### Problem to work on
Take every line containing "Machine" from the material and copy it.

### Extracted material
-- ==== Sys2Proof/Laws/Others.lean ====
section
/-! SUPPORT. What the mailbox, event and counter operations leave: everything but the control complex and what leaves the device. -/

namespace Sys2Proof.Machine

/-- A state without its control complex and its record of what left the device. -/
def others (s : State) : State := { s with ctl := {}, out := [] }

theorem others_of_eq {s t : State} (h : others t = others s) : { t with ctl := s.ctl, out := s.out } = s := by
  have h' := congrArg (fun u : State => { u with ctl := s.ctl, out := s.out }) h
  exact h'

theorem others_parts {s t : State} (h : others t = others s) : t.tb = s.tb ∧ t.boot = s.boot ∧ t.pwr = s.pwr ∧ t.fwd = s.fwd ∧ t.pon = s.pon ∧
    t.time = s.time ∧ t.opt = s.opt ∧ t.lane = s.lane ∧ t.ciph = s.ciph ∧ t.tdm = s.tdm ∧ t.red = s.red ∧ t.free = s.free ∧ t.pending = s.pending := by
  simp only [others, State.mk.injEq] at h
  tauto

@[simp] theorem others_setChan (ch : Nat) (c : Channel) (s : State) : others (setChan ch c s) = others s := rfl
@[simp] theorem others_setFunc (fn : Nat) (f : Func) (s : State) : others (setFunc fn f s) = others s := rfl
@[simp] theorem others_emit (o : Output) (s : State) : others (emit o s) = others s := rfl
@[simp] theorem others_cnt (id n : Nat) (s : State) : others (cnt id n s) = others s := rfl
@[simp] theorem others_gaugeMax (id n : Nat) (s : State) : others (gaugeMax id n s) = others s := rfl
@[simp] theorem others_gaugeMin (id n : Nat) (s : State) : others (gaugeMin id n s) = others s := rfl
@[simp] theorem others_setTxns (l : List Txn) (s : State) : others (setTxns l s) = others s := rfl
@[simp] theorem others_setCleat (n : Nat) (c : Cleat) (s : State) : others (setCleat n c s) = others s := rfl
@[simp] theorem others_setChanEvt (ch n : Nat) (e : ChanEvt) (s : State) : others (setChanEvt ch n e s) = others s := rfl
@[simp] theorem others_setEvtRegs (fn g : Nat) (e : EvtRegs) (s : State) : others (setEvtRegs fn g e s) = others s := rfl

@[simp] theorem others_msix (fn vec : Nat) (s : State) : others (msix fn vec s) = others s := by unfold msix; simp only; split <;> simp

@[simp] theorem others_setChanRoom (ch : Nat) (a b : Channel) (s : State) : others (setChanRoom ch a b s) = others s := by
  unfold setChanRoom; simp only; split <;> simp

@[simp] theorem others_dropHead (ch : Nat) (s : State) : others (dropHead ch s) = others s := by unfold dropHead; simp

@[simp] theorem others_readCall (code : Nat) (c : Call) (s : State) : others (readCall code c s) = others s := by
  unfold readCall; split <;> simp

@[simp] theorem others_pushOut (ch : Nat) (ev : Bool) (w : Word) (s : State) : others (pushOut ch ev w s) = others s := by
  unfold pushOut; simp only; split <;> simp [apply_ite others]

@[simp] theorem others_pushMsg (ch : Nat) (ev : Bool) (ws : List Word) (s : State) : others (pushMsg ch ev ws s) = others s := by
  induction ws generalizing s with
  | nil => rfl
  | cons w t ih => simp [pushMsg, ih]

@[simp] theorem others_sendMsg (ch : Nat) (ev : Bool) (ws : List Word) (s : State) : others (sendMsg ch ev ws s) = others s := by
  unfold sendMsg; simp only; (repeat' split) <;> simp

@[simp] theorem others_reply (ch q code : Nat) (st : Status) (ws : List Word) (s : State) : others (reply ch q code st ws s) = others s := by
  unfold reply; simp

@[simp] theorem others_respond (code : Nat) (c : Call) (st : Status) (ws : List Word) (s : State) : others (respond code c st ws s) = others s := by
  unfold respond; simp

@[simp] theorem others_defer (r : Ref) (s : State) : others (defer_ r s) = others s := by unfold defer_; simp

@[simp] theorem others_answer (r : Ref) (st : Status) (ws : List Word) (s : State) : others (answer r st ws s) = others s := by
  unfold answer; simp only; split <;> simp

@[simp] theorem others_answerOpt (r : Option Ref) (st : Status) (ws : List Word) (s : State) : others (answerOpt r st ws s) = others s := by
  unfold answerOpt; split <;> simp

@[simp] theorem others_sendEvt (ch src : Nat) (s : State) : others (sendEvt ch src s) = others s := by
  unfold sendEvt; simp only; split <;> simp

@[simp] theorem others_setPend (fn src : Nat) (s : State) : others (setPend fn src s) = others s := by
  unfold setPend; simp only; (repeat' split) <;> simp

@[simp] theorem others_noteEvt (src : Nat) (own : List Nat) (d : List Word) (ch : Nat) (s : State) : others (noteEvt src own d ch s) = others s := by
  unfold noteEvt; simp only; (repeat' split) <;> simp

@[simp] theorem others_forEach {α : Type} (l : List α) (f : α → State → State) (s : State) (h : ∀ a s, others (f a s) = others s) :
    others (forEach l f s) = others s := by
  induction l generalizing s with
  | nil => rfl
  | cons a t ih => rw [forEach, ih, h]

@[simp] theorem others_raise (src : Nat) (own : List Nat) (d : List Word) (s : State) : others (raise src own d s) = others s := by
  unfold raise
  simp only
  rw [others_forEach _ _ _ (fun a s => by simp), others_forEach _ _ _ (fun a s => by split <;> simp)]

end Sys2Proof.Machine
end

### Problem solution
namespace Sys2Proof.Machine
end Sys2Proof.Machine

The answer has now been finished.